Making such reporting mandatory would be a big step, especially given opposition from the significant number of firms that say that the science of ESG reporting is too immature to be integrated with financial reports. A better approach, cited in the manifesto, may be South Africa's new requirement that firms either publish an integrated report or explain why not. That should stimulate lively debate in either case.
The Blood and Gore manifesto also wants firms to have to account for assets that might become "stranded" —worth much less—in the event of policy changes such as the imposition of a price on carbon emissions or higher charges for the use of water. This, the pair contend, would reveal many companies to be in much worse shape than they now appear, given plausible scenarios for how policy in these areas might one day develop.
This scenario-planning might seem like a lot of extra work about stuff that is only hypothetical, and thus a burdensome extra cost. But Mr Blood points out that many firms already apply a price of carbon internally, for example when evaluating significant investments, as they increasingly think it likely that governments will impose one. So perhaps it isn't that much more work.
A key issue is whether all this extra information and rewards for loyalty will result in demands for more sustainable performance from those who own companies. As well as calling for company bosses to be paid in ways that incentivise sustainable long-term performance, the manifesto rightly shines a critical light on the pay of fund managers employed by institutional shareholders such as pension funds. Often, these managers are paid for short-term financial results, even though the liabilities of those investors—all of our pensions, for instance—are mostly very long-term.
This prompts the thought that institutional investors that incentivise short-term performance when their liabilities are long-term may be in breach of their fiduciary duty as managers of other people's money. Indeed, maybe this incentive mismatch could provide the basis for a lawsuit. Messrs Blood and Gore say they are intrigued by the possibilities for such litigation to drive change, though they are not inclined to bring it themselves. But they do want to see the definition of what it means to be a fiduciary expanded to include an emphasis on sustainable investing.

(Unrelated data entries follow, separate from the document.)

/-- L4, L5, S4. -/
theorem witness_PrintRegEmitsItsRegister :
    seen (exec (.printReg 7) (st 0xFD 0 0 0 0)) (fun t => (t.out, t.pc)) = some ([244], 0xFF) ∧
      faultsAs (st 0 0 0 0 0) .badRegister 8 (exec (.printReg 8) (st 0 0 0 0 0)) = true ∧
      faultsAs (st 0xFE 0 0 0 0) .pcOverflow 0 (exec (.printReg 0) (st 0xFE 0 0 0 0)) = true := by decide

/-! ## ALU: the vectors of section 2.3, `x[0]` after the instruction -/

/-- The result in R0 of an instruction on R0 and R1. -/
def r0 (i : Instr) (x0 x1 : Byte) : Option Byte := seen (exec i (st 0 x0 x1 0 0)) (fun t => t.reg 0)

/-- A2, A3, A4. -/
theorem test_add : r0 (.add 0 1) 0xFF 0x01 = some 0x00 ∧ r0 (.add 0 1) 0xFF 0xFF = some 0xFE ∧
    r0 (.add 0 0) 0x81 0 = some 0x02 := by decide

/-- M1, M3, M4, M6. -/
theorem test_mul : r0 (.mul 0 1) 7 6 = some 0x2A ∧ r0 (.mul 0 1) 0xFF 0xFF = some 0x01 ∧
    r0 (.mul 0 1) 0x0F 0x11 = some 0xFF ∧ r0 (.mul 0 0) 0x0C 0 = some 0x90 := by decide

/-- D1, D2, D3, D7. -/
theorem test_mod : r0 (.mod 0 1) 17 5 = some 2 ∧ r0 (.mod 0 1) 5 17 = some 5 ∧ r0 (.mod 0 1) 0xFF 0x10 = some 0x0F ∧
    r0 (.mod 0 0) 9 0 = some 0 := by decide

/-- B1. -/
theorem test_and : r0 (.and 0 1) 0xF0 0x3C = some 0x30 := by decide

/-- B3. -/
theorem test_or : r0 (.or 0 1) 0xF0 0x0F = some 0xFF := by decide

/-- B5, B6. -/
theorem test_xor : r0 (.xor 0 1) 0xAA 0xFF = some 0x55 ∧ r0 (.xor 0 0) 0x5C 0 = some 0 := by decide

/-- N1, N2. -/
theorem test_not : r0 (.not 0) 0x00 0 = some 0xFF ∧ r0 (.not 0) 0x5A 0 = some 0xA5 := by decide

/-- H2, H3, H4, H6, H7. -/
theorem test_shl : r0 (.shl 0 1) 0x81 1 = some 0x02 ∧ r0 (.shl 0 1) 1 7 = some 0x80 ∧ r0 (.shl 0 1) 1 8 = some 0 ∧
    r0 (.shl 0 1) 0xFF 0xFF = some 0 ∧ r0 (.shl 0 0) 3 0 = some 0x18 := by decide

/-- H8, H9, H10, H12. -/
theorem test_shr : r0 (.shr 0 1) 0x80 7 = some 1 ∧ r0 (.shr 0 1) 0x80 8 = some 0 ∧ r0 (.shr 0 1) 0xFF 4 = some 0x0F ∧
    r0 (.shr 0 1) 0xFF 0xC8 = some 0 := by decide

/-- FL after CMP R0, R1 with FL = 0x04 before. -/
def flAfter (x0 x1 : Byte) : Option Byte := seen (exec (.cmp 0 1) (st 0 x0 x1 0 0 0xF4 4)) (fun t => t.fl)

/-- C1, C2, C4, C5, C7. -/
theorem test_cmp : flAfter 3 5 = some 4 ∧ flAfter 5 3 = some 2 ∧ flAfter 0 0xFF = some 4 ∧ flAfter 0x80 0x7F = some 2 ∧
    flAfter 1 1 = some 1 := by decide

/-- The four clauses that every F2RR rule has (R71 to R76, R78 to R80): complete at pc 0xFC with operands R7 and R0, bad
`opA` with bad `opB` (S7), bad `opB`, overflow at pc 0xFD. -/
def twoRegisterClauses (i : Byte → Byte → Instr) : Bool :=
  seen (exec (i 7 1) (st 0xFC 0 1 0 0)) (fun t => (t.status, t.pc)) = some (.running, 0xFF) &&
    faultsAs (st 0 0 0 0 0) .badRegister 9 (exec (i 9 10) (st 0 0 0 0 0)) &&
    faultsAs (st 0 0 0 0 0) .badRegister 8 (exec (i 7 8) (st 0 0 0 0 0)) &&
    faultsAs (st 0xFD 0 1 0 0) .pcOverflow 0 (exec (i 7 1) (st 0xFD 0 1 0 0))

theorem witness_AddWritesSumModulo256 : twoRegisterClauses .add = true := by decide
theorem witness_MulWritesLowByteOfProduct : twoRegisterClauses .mul = true := by decide
theorem witness_AndWritesBitwiseAnd : twoRegisterClauses .and = true := by decide
theorem witness_OrWritesBitwiseOr : twoRegisterClauses .or = true := by decide
theorem witness_XorWritesBitwiseXor : twoRegisterClauses .xor = true := by decide
theorem witness_ShlShiftsLeftByAnyAmount : twoRegisterClauses .shl = true := by decide
theorem witness_ShrShiftsRightByAnyAmount : twoRegisterClauses .shr = true := by decide
theorem witness_CmpSetsExactlyOneFlag : twoRegisterClauses .cmp = true := by decide

/-- MOD has one clause more: D6, and DIV_BY_ZERO goes before PC_OVERFLOW (R100). -/
theorem witness_ModWritesRemainderOrFaults : twoRegisterClauses .mod = true ∧
    faultsAs (st 0xFD 0x2A 0 0 0) .divByZero 0 (exec (.mod 0 1) (st 0xFD 0x2A 0 0 0)) = true := by decide

/-- The three clauses that every F1R rule with an advance has: complete at pc 0xFD, bad operand, overflow at pc 0xFE. -/
def oneRegisterClauses (i : Byte → Instr) : Bool :=
  (seen (exec (i 7) (st 0xFD 0 0 0 0)) (fun t => t.status) = some .running) &&
    faultsAs (st 0 0 0 0 0) .badRegister 8 (exec (i 8) (st 0 0 0 0 0)) &&
    faultsAs (st 0xFE 0 0 0 0) .pcOverflow 0 (exec (i 7) (st 0xFE 0 0 0 0))

theorem witness_NotWritesComplement : oneRegisterClauses .not = true := by decide

/-! ## Stack -/

/-- K1, K3, K5: SP and the stored byte. -/
theorem test_push :
    seen (exec (.push 0) (st 0 0x2A 0 0 0)) (fun t => (t.reg 7, t.readByte 0xF3)) = some (0xF3, 0x2A) ∧
      seen (exec (.push 0) (st 0 0x11 0 0 0 0x00)) (fun t => (t.reg 7, t.readByte 0xFF)) = some (0xFF, 0x11) ∧
      seen (exec (.push 7) (st 0 0 0 0 0)) (fun t => (t.reg 7, t.readByte 0xF3)) = some (0xF3, 0xF4) := by decide

theorem witness_PushDecrementsSpThenStores : oneRegisterClauses .push = true := by decide

/-- K2, K4, K6, K7: the register, SP and the byte left in memory. -/
theorem test_pop :
    seen (exec (.pop 1) (withBytes (st 0 0 0 0 0 0xF3) 0xF3 [0x2A])) (fun t => (t.reg 1, t.reg 7, t.readByte 0xF3)) =
        some (0x2A, 0xF4, 0x2A) ∧
      seen (exec (.pop 0) (withBytes (st 0 0 0 0 0 0xFF) 0xFF [0x11])) (fun t => (t.reg 0, t.reg 7)) = some (0x11, 0x00) ∧
      seen (exec (.pop 7) (withBytes (st 0 0 0 0 0 0xF3) 0xF3 [0x10])) (fun t => t.reg 7) = some 0x10 ∧
      seen (exec (.pop 0) (st 0 1 0 0 0)) (fun t => (t.reg 0, t.reg 7)) = some (0x00, 0xF5) := by decide

theorem witness_PopReadsThenIncrementsSp : oneRegisterClauses .pop = true := by decide

/-! ## Control transfer -/

/-- T1, T2, T4: pc, SP and the pushed return address. -/
theorem test_call :
    seen (exec (.call 1) (st 0x06 0 0x0B 0 0)) (fun t => (t.pc, t.reg 7, t.readByte 0xF3)) = some (0x0B, 0xF3, 0x08) ∧
      seen (exec (.call 1) (st 0xFD 0 0x20 0 0)) (fun t => (t.pc, t.reg 7, t.readByte 0xF3)) = some (0x20, 0xF3, 0xFF) ∧
      seen (exec (.call 7) (st 0x10 0 0 0 0)) (fun t => (t.pc, t.reg 7, t.readByte 0xF3)) = some (0xF4, 0xF3, 0x12) := by decide

/-- T3 and R62. -/
theorem witness_CallPushesReturnAddressAndJumps : oneRegisterClauses .call = true := by decide

/-- T5, T6, T7. -/
theorem test_ret :
    seen (exec .ret (withBytes (st 0 0 0 0 0 0xF3) 0xF3 [0x08])) (fun t => (t.pc, t.reg 7)) = some (0x08, 0xF4) ∧
      seen (exec .ret (st 0 0 0 0 0)) (fun t => (t.pc, t.reg 7)) = some (0x00, 0xF5) ∧
      seen (exec .ret (withBytes (st 0xFF 0 0 0 0 0xF3) 0xF3 [0x30])) (fun t => t.pc) = some 0x30 := by decide

/-- T8, T9, and a JMP at 0xFF; BAD_REGISTER. -/
theorem witness_JmpSetsPcToItsRegister :
    seen (exec (.jmp 2) (st 0xFF 0 0 0x20 0)) (fun t => t.pc) = some 0x20 ∧
      seen (exec (.jmp 7) (st 0x40 0 0 0 0 0x40)) (fun t => t.pc) = some 0x40 ∧
      faultsAs (st 0 0 0 0 0) .badRegister 8 (exec (.jmp 8) (st 0 0 0 0 0)) = true := by decide

/-- T10 to T14, T18, and the last pc of the not-taken path. -/
theorem witness_JeqBranchesWhenEqualIsSet :
    seen (exec (.jeq 2) (st 0xFE 0 0 0x10 0 0xF4 1)) (fun t => t.pc) = some 0x10 ∧
      seen (exec (.jeq 2) (st 0x0C 0 0 0x10 0 0xF4 2)) (fun t => t.pc) = some 0x0E ∧
      seen (exec (.jeq 7) (st 0xFD 0 0 0x10 0 0xF4 0)) (fun t => t.pc) = some 0xFF ∧
      faultsAs (st 0xFE 0 0 0 0 0xF4 4) .pcOverflow 0 (exec (.jeq 2) (st 0xFE 0 0 0 0 0xF4 4)) = true ∧
      faultsAs (st 0 0 0 0 0 0xF4 2) .badRegister 8 (exec (.jeq 8) (st 0 0 0 0 0 0xF4 2)) = true := by decide
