-- ==== Sys2Proof/Machine/State.lean ====
section
/-! DEFINITION. The machine state of rule R39 (10_state.md) as plain data, and the state after reset (R320). -/

namespace Sys2Proof.Machine

/-- The condition code SW (R20, R31). -/
inductive CondCode where
  | less
  | equal
  | greater
deriving DecidableEq, Repr

/-- Why the engine halted (R33, R285). -/
inductive HaltReason where
  /-- RSUB with L = 0, a normal completion (R171). -/
  | returned
  /-- DIV or DIVR with a divisor of 0 (R183, R243). -/
  | divisionByZero
  /-- byte0's class is not in the opcode table (R122). -/
  | unimplementedOpcode
  /-- A fetch or a checked word access outside memory (R54, R56, R57). -/
  | outOfBounds
  /-- A register number outside the valid set (R27, R195). -/
  | invalidRegister
deriving DecidableEq, Repr

/-- The engine state (R33, R280). -/
inductive Engine where
  | idle
  | running
  | halted (r : HaltReason)
deriving DecidableEq, Repr

/-- The bytes of memory as (address, byte) pairs in one canonical form (`Memory.wf`, Ops.lean): addresses rising, and
no entry for a byte of 0, which is what an unlisted address holds (R320; log entry 8). -/
abbrev Memory := List Host.Cell

/-- The complete machine state (R39), with the parameters it is built with. -/
structure State where
  /-- A, register 0, the accumulator (R21). -/
  a      : S32
  /-- X, register 1, the index (R21). -/
  x      : S32
  /-- L, register 2, the linkage (R21). -/
  l      : S32
  /-- B, register 3, the base (R21). -/
  b      : S32
  /-- S, register 4 (R21). -/
  s      : S32
  /-- T, register 5 (R21). -/
  t      : S32
  /-- PC, register 8 (R29). -/
  pc     : S32
  /-- SW, register 9 (R31). -/
  sw     : CondCode
  /-- Memory (R35, R50). -/
  mem    : Memory
  /-- The engine state (R33). -/
  engine : Engine
  /-- The cancellation request (R34). -/
  cancel : Bool
  /-- The parameters of the machine (R7, R86). They are configuration and no state (R39): this field only carries the
  argument, and nothing writes it (log entry 2). -/
  config : Config
deriving DecidableEq, Repr

/-- The state at construction with the given parameters (R322), and after `reset()` (R38, R320): every value is the
spec's. -/
def State.initial (c : Config) : State :=
  { a := 0#32, x := 0#32, l := 0#32, b := 0#32, s := 0#32, t := 0#32, pc := 0#32, sw := .equal
    mem := [], engine := .idle, cancel := false, config := c }

/-- The state after reset of a machine with the spec's default parameters (R7, R38, R320). -/
def State.reset : State := State.initial Config.default

/-- Why the model stops with a fault: never. `step()` always returns (R281), and every condition the spec calls fatal
is a transition to `Engine.halted` (R284, R291), which is a next state (log entry 4), so there is no constructor. -/
inductive Fault
deriving DecidableEq, Repr

/-- Why the model gives no meaning. -/
inductive Refusal where
  /-- Raised by an arm of `exec` for an instruction without a meaning yet: safe. No arm of this model raises it. -/
  | notModelled (mnemonic : String)
deriving DecidableEq, Repr

end Sys2Proof.Machine
end

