-- ==== Sys2Proof/Machine/LoadStore.lean ====
section
/-! DEFINITION. Loads and stores (43_load_store.md). -/

namespace Sys2Proof.Machine

/-- The word store the six share (R219): `MemWrite(target, 3, Rs)`, with n and i ignored (R138). -/
def storeWord (m : Addressing) (s : State) (v : State → S32) : Result :=
  withTarget m s fun s1 t =>
    CycleEnd.bind (memWriteWord s1.memBytes s1.mem t.toInt (v s1)) fun mem => .completes (s1.setMem mem)

/-- LDA m (R210): `A <- operand` (R209). -/
def execLda (m : Addressing) (s : State) : Result :=
  withOperand m s fun s1 v => .completes (s1.setA v)

/-- LDX m (R211): `X <- operand` (R209). -/
def execLdx (m : Addressing) (s : State) : Result :=
  withOperand m s fun s1 v => .completes (s1.setX v)

/-- LDL m (R212): `L <- operand` (R209). -/
def execLdl (m : Addressing) (s : State) : Result :=
  withOperand m s fun s1 v => .completes (s1.setL v)

/-- LDB m (R213): `B <- operand` (R209). -/
def execLdb (m : Addressing) (s : State) : Result :=
  withOperand m s fun s1 v => .completes (s1.setB v)

/-- LDS m (R214): `S <- operand` (R209). -/
def execLds (m : Addressing) (s : State) : Result :=
  withOperand m s fun s1 v => .completes (s1.setS v)

/-- LDT m (R215): `T <- operand` (R209). -/
def execLdt (m : Addressing) (s : State) : Result :=
  withOperand m s fun s1 v => .completes (s1.setT v)

/-- STA m (R220): `MemWrite(target, 3, A)` (R219). -/
def execSta (m : Addressing) (s : State) : Result := storeWord m s (·.a)

/-- STX m (R221): `MemWrite(target, 3, X)` (R219). -/
def execStx (m : Addressing) (s : State) : Result := storeWord m s (·.x)

/-- STL m (R222): `MemWrite(target, 3, L)` (R219). -/
def execStl (m : Addressing) (s : State) : Result := storeWord m s (·.l)

/-- STB m (R223): `MemWrite(target, 3, B)` (R219). -/
def execStb (m : Addressing) (s : State) : Result := storeWord m s (·.b)

/-- STS m (R224): `MemWrite(target, 3, S)` (R219). -/
def execSts (m : Addressing) (s : State) : Result := storeWord m s (·.s)

/-- STT m (R225): `MemWrite(target, 3, T)` (R219). -/
def execStt (m : Addressing) (s : State) : Result := storeWord m s (·.t)

/-- LDCH m (R230): the low byte of A from the lenient byte read at the target; bits 31..8 of A are kept. -/
def execLdch (m : Addressing) (s : State) : Result :=
  withTarget m s fun s1 t =>
    .completes (s1.setA ((s1.a &&& 0xFFFFFF00#32) ||| (byteRead s1.memBytes s1.mem t.toInt).setWidth 32))

/-- STCH m (R231): the low byte of A to the target by the lenient byte write. -/
def execStch (m : Addressing) (s : State) : Result :=
  withTarget m s fun s1 t => .completes (s1.setMem (byteWrite s1.memBytes s1.mem t.toInt (low8 s1.a)))

end Sys2Proof.Machine
end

To their critics, Messrs Blood and Gore simply want to weigh capitalism down with political correctness. Yet they insist that a focus on firms that deliver sustainable results is actually the best long-term investment strategy. That, after all, is why they created Generation. Unlike earlier "green" and "ethical" investment funds, which screened out "bad" companies, effectively sacrificing financial return for purity, Generation set out to outperform the market by finding firms that it expected to do better than average over the long term.
How has Generation performed? Results are only provided to its investors not the public, though there have been rumours that after a decent start, recent performance has disappointed. Mr Gore checks what he can say without breaching disclosure rules before declaring, "safe to say, our original proposition to investors has been met and exceeded." Assuming this means what it appears to, and acknowledging that it would be premature to say that the business case for this approach has been proven beyond doubt, surely such strong performance is one reason why even traditional unsustainable capitalists should give the manifesto a look.